Вещий перст живые струны

Всколебал; гремят перуны:

Зверем рыщет он в леса,

Вьется птицей в небеса.

В основу баллад Катенина положены события, вписанные в национальную историю, автор широко использует фольклорные и древнерусские мотивы, включает в повествование просторечия, лишает сюжеты баллад мистических мотивов. Эти черты свидетельствовали о новой форме баллады, которую называют «простонародной». Эта форма оказалась достаточно продуктивной в русской литературе. Ей широко пользовались поэты-декабристы (Кюхельбекер, А. Одоевский) и Пушкин («Жених», «Утопленник»).

Катенин известен также как мастер стиха. Он умело владел александрийским стихом, гекзаметром, стихом испанских романцеро («Романсы о Сиде») и проводил эксперименты с твердыми жанрово-строфическими (сонет) и строфическими формами – терцинами («Уголин»), октавами (переводы из Ариосто и Тассо).
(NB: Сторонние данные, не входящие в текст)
-- ==== Sys2Proof/Laws/Memory.lean ====
section
/-! SUPPORT. What the memory operations do: read after write, the canonical form that each keeps, and the same for the spaces of a state. -/

namespace Sys2Proof.Machine

/-! ### Memories -/

/-- Reading after one byte is written. -/
theorem memGet_memPut {m : Memory} (h : m.wf = true) (a x : Nat) (b : Byte) : memGet (memPut m a b) x = if x = a then b else memGet m x := by
  induction m with
  | nil => simp only [memPut]; split <;> simp_all [memGet]
  | cons p r ih =>
    obtain ⟨y, c⟩ := p
    have hr : Memory.wf r = true := by
      cases r with
      | nil => rfl
      | cons q r => simp only [Memory.wf, Bool.and_eq_true] at h; exact h.2
    have low : ∀ z, z ≤ y → memGet r z = 0 := by
      clear ih hr
      induction r generalizing y c with
      | nil => intros; rfl
      | cons q r ih2 =>
        obtain ⟨u, d⟩ := q
        simp only [Memory.wf, Bool.and_eq_true, decide_eq_true_eq] at h
        intro z hz
        simp only [memGet]
        rw [if_neg (by omega)]
        exact ih2 u d h.2 z (by omega)
    simp only [memPut]
    by_cases h1 : y < a
    · rw [if_pos h1]
      simp only [memGet]
      by_cases hx : x = y
      · subst hx; rw [if_pos rfl, if_neg (by omega), if_pos rfl]
      · rw [if_neg hx, if_neg hx]; exact ih hr
    · rw [if_neg h1]
      by_cases h2 : y = a
      · subst h2
        rw [if_pos rfl]
        by_cases hb : b = 0
        · rw [if_pos hb]
          by_cases hx : x = y
          · subst hx; rw [if_pos rfl, hb]; exact low _ (Nat.le_refl _)
          · rw [if_neg hx]; simp only [memGet]; rw [if_neg hx]
        · rw [if_neg hb]; simp only [memGet]; split <;> rfl
      · rw [if_neg h2]
        by_cases hb : b = 0
        · rw [if_pos hb]
          by_cases hx : x = a
          · subst hx; rw [if_pos rfl, hb]; simp only [memGet]; rw [if_neg (by omega)]; exact low _ (by omega)
          · rw [if_neg hx]
        · rw [if_neg hb]; simp only [memGet]

/-- The head of a canonical memory after a write lies at the lower of the two addresses, so that what stood before it still does. -/
theorem memPut_cons_wf {m : Memory} {p : Nat × Byte} (h : Memory.wf (p :: m) = true) (a : Nat) (b : Byte) (ha : p.1 < a)
    (hm : (memPut m a b).wf = true) : Memory.wf (p :: memPut m a b) = true := by
  obtain ⟨y, c⟩ := p
  have hc : (c != 0) = true := by cases m <;> simp_all [Memory.wf]
  have key : ∀ q r, memPut m a b = q :: r → y < q.1 := by
    intro q r he
    cases m with
    | nil => simp only [memPut] at he; split at he <;> simp_all; rw [← he.1]; exact ha
    | cons q2 r2 =>
      obtain ⟨u, d⟩ := q2
      have hy : y < u := by simp only [Memory.wf, Bool.and_eq_true, decide_eq_true_eq] at h; exact h.1.2
      have hn : ∀ q3 r3, r2 = q3 :: r3 → u < q3.1 := by
        intro q3 r3 h3
        subst h3
        simp only [Memory.wf, Bool.and_eq_true, decide_eq_true_eq] at h
        exact h.2.1.2
      simp only [memPut] at he
      split at he
      · cases he; exact hy
      · split at he
        · split at he
          · exact Nat.lt_trans hy (hn _ _ he)
          · cases he; exact ha
        · split at he
          · cases he; exact hy
          · cases he; exact ha
  cases he : memPut m a b with
  | nil => simpa [Memory.wf] using hc
  | cons q r =>
    rw [he] at hm
    simp only [Memory.wf, Bool.and_eq_true, decide_eq_true_eq]
    exact ⟨⟨hc, key q r he⟩, hm⟩

/-- The rest of a canonical memory is canonical. -/
theorem Memory.wf_tail {p : Nat × Byte} {m : Memory} (h : Memory.wf (p :: m) = true) : m.wf = true := by
  cases m with
  | nil => rfl
  | cons q r => simp only [Memory.wf, Bool.and_eq_true] at h; exact h.2

/-- A write keeps the canonical form. -/
theorem memPut_wf {m : Memory} (h : m.wf = true) (a : Nat) (b : Byte) : (memPut m a b).wf = true := by
  induction m with
  | nil => simp only [memPut]; split <;> simp_all [Memory.wf]
  | cons p r ih =>
    obtain ⟨y, c⟩ := p
    simp only [memPut]
    by_cases h1 : y < a
    · rw [if_pos h1]; exact memPut_cons_wf h a b h1 (ih (Memory.wf_tail h))
    · rw [if_neg h1]
      by_cases h2 : y = a
      · subst h2
        rw [if_pos rfl]
        split
        · exact Memory.wf_tail h
        · rename_i hb
          cases r with
          | nil => simpa [Memory.wf] using hb
          | cons q r2 => simp_all [Memory.wf]
      · rw [if_neg h2]
        split
        · exact h
        · rename_i hb
          simp only [Memory.wf, Bool.and_eq_true, decide_eq_true_eq]
          exact ⟨⟨by simpa using hb, by omega⟩, h⟩

/-- A write of bytes keeps the canonical form. -/
theorem memPuts_wf {m : Memory} (h : m.wf = true) (a : Nat) (l : List Byte) : (memPuts m a l).wf = true := by
  induction l generalizing m a with
  | nil => exact h
  | cons b r ih => exact ih (memPut_wf h a b) (a + 1)

/-- A write of bytes leaves every other byte. -/
theorem memGet_memPuts_other {m : Memory} (h : m.wf = true) (a x : Nat) (l : List Byte) (hx : x < a ∨ a + l.length ≤ x) :
    memGet (memPuts m a l) x = memGet m x := by
  induction l generalizing m a with
  | nil => rfl
  | cons b r ih =>
    simp only [List.length_cons] at hx
    simp only [memPuts]
    rw [ih (memPut_wf h a b) (a + 1) (by omega), memGet_memPut h, if_neg (by omega)]

/-- Reading a byte that a write wrote gives it. -/
theorem memGet_memPuts_at {m : Memory} (h : m.wf = true) (a j : Nat) (l : List Byte) (hj : j < l.length) :
    memGet (memPuts m a l) (a + j) = l[j] := by
  induction l generalizing m a j with
  | nil => simp at hj
  | cons b r ih =>
    simp only [memPuts]
    cases j with
    | zero => rw [memGet_memPuts_other (memPut_wf h a b) _ _ _ (by omega), Nat.add_zero, memGet_memPut h, if_pos rfl]; rfl
    | succ j =>
      have := ih (memPut_wf h a b) (a + 1) j (by simpa using hj)
      rw [show a + 1 + j = a + (j + 1) by omega] at this
      simpa using this

/-- The empty memory is canonical. -/
@[simp] theorem Memory.wf_nil : Memory.wf [] = true := rfl

/-! ### The spaces of a state -/

/-- The canonical form of the memories of one state carries over to another with the same ones. -/
theorem State.memOk_of_eq {s t : State} (h : s.memOk) (h1 : t.hbm = s.hbm) (h2 : t.cxl = s.cxl) (h3 : t.host = s.host) (h4 : t.teams = s.teams)
    (h5 : t.waves = s.waves) (h6 : t.ctxs = s.ctxs) : t.memOk := by
  unfold State.memOk at h ⊢
  rw [h1, h2, h3, h4, h5, h6]; exact h

/-- A wave changed in place keeps the canonical form when its stack does. -/
theorem State.memOk.modWave {s : State} (h : s.memOk) (id : Nat) (f : Wave → Wave) (hf : ∀ w : Wave, w.stack.wf = true → (f w).stack.wf = true) :
    (Machine.modWave s id f).memOk := by
  refine ⟨h.1, h.2.1, h.2.2.1, h.2.2.2.1, ?_, h.2.2.2.2.2⟩
  intro w hw
  simp only [Machine.modWave, List.mem_map] at hw
  obtain ⟨x, hx, rfl⟩ := hw
  split
  · exact hf x (h.2.2.2.2.1 x hx)
  · exact h.2.2.2.2.1 x hx

/-- A wave put back keeps the canonical form when its stack has it. -/
theorem State.memOk.putWave {s : State} (h : s.memOk) {w : Wave} (hw : w.stack.wf = true) : (Machine.putWave s w).memOk := by
  refine ⟨h.1, h.2.1, h.2.2.1, h.2.2.2.1, ?_, h.2.2.2.2.2⟩
  intro y hy
  simp only [Machine.putWave, List.mem_map] at hy
  obtain ⟨x, hx, rfl⟩ := hy
  split
  · exact hw
  · exact h.2.2.2.2.1 x hx

/-- A team changed in place keeps the canonical form when its shelf does. -/
theorem State.memOk.modTeam {s : State} (h : s.memOk) (id : Nat) (f : Team → Team) (hf : ∀ t : Team, t.shelf.wf = true → (f t).shelf.wf = true) :
    (Machine.modTeam s id f).memOk := by
  refine ⟨h.1, h.2.1, h.2.2.1, ?_, h.2.2.2.2.1, h.2.2.2.2.2⟩
  intro t ht
  simp only [Machine.modTeam, List.mem_map] at ht
  obtain ⟨x, hx, rfl⟩ := ht
  split
  · exact hf x (h.2.2.2.1 x hx)
  · exact h.2.2.2.1 x hx

/-- A context changed in place keeps the canonical form when its annexes do. -/
theorem State.memOk.modCtx {s : State} (h : s.memOk) (id : Nat) (f : Ctx → Ctx)
    (hf : ∀ c : Ctx, (∀ m ∈ c.annex, Memory.wf m = true) → ∀ m ∈ (f c).annex, Memory.wf m = true) : (Machine.modCtx s id f).memOk := by
  refine ⟨h.1, h.2.1, h.2.2.1, h.2.2.2.1, h.2.2.2.2.1, ?_⟩
  intro c hc
  simp only [Machine.modCtx, List.mem_map] at hc
  obtain ⟨x, hx, rfl⟩ := hc
  split
  · exact hf x (h.2.2.2.2.2 x hx)
  · exact h.2.2.2.2.2 x hx

/-- The memory of a space of a state in canonical form is canonical. -/
theorem State.memOk.getMem {s : State} (h : s.memOk) (sp : Space) : (Machine.getMem s sp).wf = true := by
  cases sp with
  | hbm => exact h.1
  | cxl => exact h.2.1
  | host => exact h.2.2.1
  | shelf t =>
    simp only [Machine.getMem, getTeam]
    cases hf : s.teams.find? (fun x => x.id == t) with
    | none => rfl
    | some x => exact h.2.2.2.1 x (List.mem_of_find?_eq_some hf)
  | annex c d =>
    simp only [Machine.getMem, getCtx]
    cases hf : s.ctxs.find? (fun x => x.id == c) with
    | none =>
      simp only [Option.getD_none, noCtx]
      rcases d with _ | _ | _ | _ | d <;> simp
    | some x =>
      simp only [Option.getD_some]
      cases hd : x.annex[d]? with
      | none => rfl
      | some m => exact h.2.2.2.2.2 x (List.mem_of_find?_eq_some hf) m (List.mem_of_getElem? hd)
  | stack w =>
    simp only [Machine.getMem, findWave]
    cases hf : s.waves.find? (fun x => x.id == w) with
    | none => rfl
    | some x => exact h.2.2.2.2.1 x (List.mem_of_find?_eq_some hf)

/-- What a list changed at one place holds. -/
theorem mem_setAt {α : Type} {l : List α} {n : Nat} {x y : α} (h : y ∈ setAt l n x) : y ∈ l ∨ y = x := by
  induction l generalizing n with
  | nil => simp [setAt] at h
  | cons z r ih =>
    cases n with
    | zero => simp only [setAt, List.mem_cons] at h ⊢; tauto
    | succ n =>
      simp only [setAt, List.mem_cons] at h ⊢
      rcases h with rfl | h
      · exact .inl (.inl rfl)
      · rcases ih h with h | h
        · exact .inl (.inr h)
        · exact .inr h

/-- A canonical memory put in a space keeps the canonical form. -/
theorem State.memOk.setMem {s : State} (h : s.memOk) (sp : Space) {m : Memory} (hm : m.wf = true) : (Machine.setMem s sp m).memOk := by
  cases sp with
  | hbm => exact ⟨hm, h.2⟩
  | cxl => exact ⟨h.1, hm, h.2.2⟩
  | host => exact ⟨h.1, h.2.1, hm, h.2.2.2⟩
  | shelf t => exact h.modTeam t _ (fun _ _ => hm)
  | annex c d =>
    refine h.modCtx c _ (fun x hx y hy => ?_)
    rcases mem_setAt hy with hy | rfl
    · exact hx y hy
    · exact hm
  | stack w => exact h.modWave w _ (fun _ _ => hm)

/-- The note of the highest stack offset keeps the memories. -/
theorem State.memOk.noteStack {s : State} (h : s.memOk) (sp : Space) (a n : Nat) : (Machine.noteStack s sp a n).memOk := by
  cases sp with
  | stack w => exact h.modWave w _ (fun _ hw => hw)
  | _ => exact h

/-- A write of bytes keeps the canonical form of every memory. -/
theorem State.memOk.writeBytes {s : State} (h : s.memOk) (sp : Space) (a : Nat) (l : List Byte) : (Machine.writeBytes s sp a l).memOk :=
  (h.setMem sp (memPuts_wf (h.getMem sp) a l)).noteStack sp a l.length

/-- The clearing of poison keeps the memories. -/
theorem State.memOk.clearPoison {s : State} (h : s.memOk) (sp : Space) (l : List Nat) : (Machine.clearPoison s sp l).memOk := by
  simp only [Machine.clearPoison]; split <;> exact h

/-- A poison mark keeps the memories. -/
theorem State.memOk.addPoison {s : State} (h : s.memOk) (sp : Space) (n : Nat) : (Machine.addPoison s sp n).memOk := by
  simp only [Machine.addPoison]; split <;> exact h

/-- A write of a range keeps the canonical form. -/
theorem State.memOk.writeRange {s : State} (h : s.memOk) (sp : Space) (a : Nat) (l : List Byte) : (Machine.writeRange s sp a l).memOk :=
  (h.writeBytes sp a l).clearPoison sp _

/-- A write at a system address keeps the canonical form. -/
theorem State.memOk.sysWrite {s : State} (h : s.memOk) (a : W64) (l : List Byte) : (Machine.sysWrite s a l).memOk := by
  simp only [Machine.sysWrite]
  split
  · exact h.writeRange _ _ _
  · exact h

/-- The reset state's memories list nothing, so they are canonical. -/
theorem reset_memories : State.reset.hbm = [] ∧ State.reset.cxl = [] ∧ State.reset.host = [] ∧ State.reset.teams = [] ∧ State.reset.waves = []
    ∧ State.reset.ctxs = [] := ⟨rfl, rfl, rfl, rfl, rfl, rfl⟩

/-- The canonical form at reset. -/
theorem reset_canonical : State.reset.memOk := by
  unfold State.memOk
  simp [reset_memories]

/-- A byte of a space of local HBM, of the CXL tier or of the host after a write of bytes to it. -/
theorem readByte_writeBytes_hbm {s : State} (h : s.hbm.wf = true) (a x : Nat) (l : List Byte) (hx : x < a ∨ a + l.length ≤ x) :
    readByte (writeBytes s .hbm a l) .hbm x = readByte s .hbm x := memGet_memPuts_other h a x l hx

/-- A byte that was written to local HBM reads as written. -/
theorem readByte_writeBytes_at {s : State} (h : s.hbm.wf = true) (a j : Nat) (l : List Byte) (hj : j < l.length) :
    readByte (writeBytes s .hbm a l) .hbm (a + j) = l[j] := memGet_memPuts_at h a j l hj

end Sys2Proof.Machine
end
Все это свидетельствует о том, что Катенин, как и гражданский, или социальный, романтизм в целом, искал новые формы содержательной выразительности.

Творчество другого представителя старшего поколения поэтов-декабристов Ф.Г. Глинки, как и Катенина, началось еще до войны 1812 г. В 1808 г. вышла в свет первая часть «Писем русского офицера», прославившая молодого автора.

Как поэт Глинка сложился рано. Его первые стихотворения связаны с войной 1812 г. («Военная песня», «Солдатская песня», «Песня сторожевого воина перед Бородинскою битвою», «Песня русского воина при виде горящей Москвы», «Авангардная песня» и др.). Героям войны Глинка посвятил серию своеобразных литературных портретов («Партизан Сеславин», «Партизан Давыдов», «Смерть Фигнера»). Поэзия Глинки выражает мировоззрение раннего этапа декабристского движения, для которого характерны благотворительность, просветительство, формирование общественного мнения.

Глинка придавал особое значение дидактической поэзии, воспитывающей гражданские добродетели и исправляющей пороки в человеке. Руководствуясь этими целями, он обращается к духовной поэзии – к переложению псалмов, к библейским сюжетам. Эти произведения были опубликованы им под названием «Опыты священной поэзии» (1826). Поэт заимствует из псалмов отдельные мотивы и образы, которые толкует в духе декабристских воззрений. Например, в «Блаженстве праведного» (вариации на темы I псалма) библейский текст подчинен просветительским филантропическим задачам:

О, сколь блажен правдивый муж,

Который грешным вслед не ходит

И лишь в союзе чистых душ

Отраду для души находит!

Духовные ценности сентименталистов – скромность, человеколюбие, пренебрежение к внешнему блеску, богатству, духовная чистота – особо ценились Глинкой и стали объектами изображения во многих его стихотворениях («Призвание сна», «Сельский сон», «К снегирю», «К соловью в клетке» и др.). Однако сентименталистская стилистика, образность этих стихотворений вмещает декабристский политический подтекст («Призвание сна»):

Ах, покажи мне край прелестной,

Где истина, в красе чудесной,

В своих незыблема правах;

Где просвещенью нет препоны,

Где силу премогли законы

И где свобода не в цепях!..

В «Опытах священной поэзии» возникает образ ветхозаветного пророка, в котором есть намеки и на самого поэта. Сначала он – грешник, мучимый сознанием своей слабости, несовершенства и одиночества; затем – человек, начинающий постигать истину, обретший надежду; потом – суровый праведник, идущий к людям, чтобы возвестить им грозную правду:

Воздвигнись, мой Пророк,

Ты будешь Божьими устами!

В толпах смущенных суетами:

Звучи в веках, святой глагол!

Образ пророка у Глинки предваряет знаменитый пушкинский образ (в стихотворении «Пророк»).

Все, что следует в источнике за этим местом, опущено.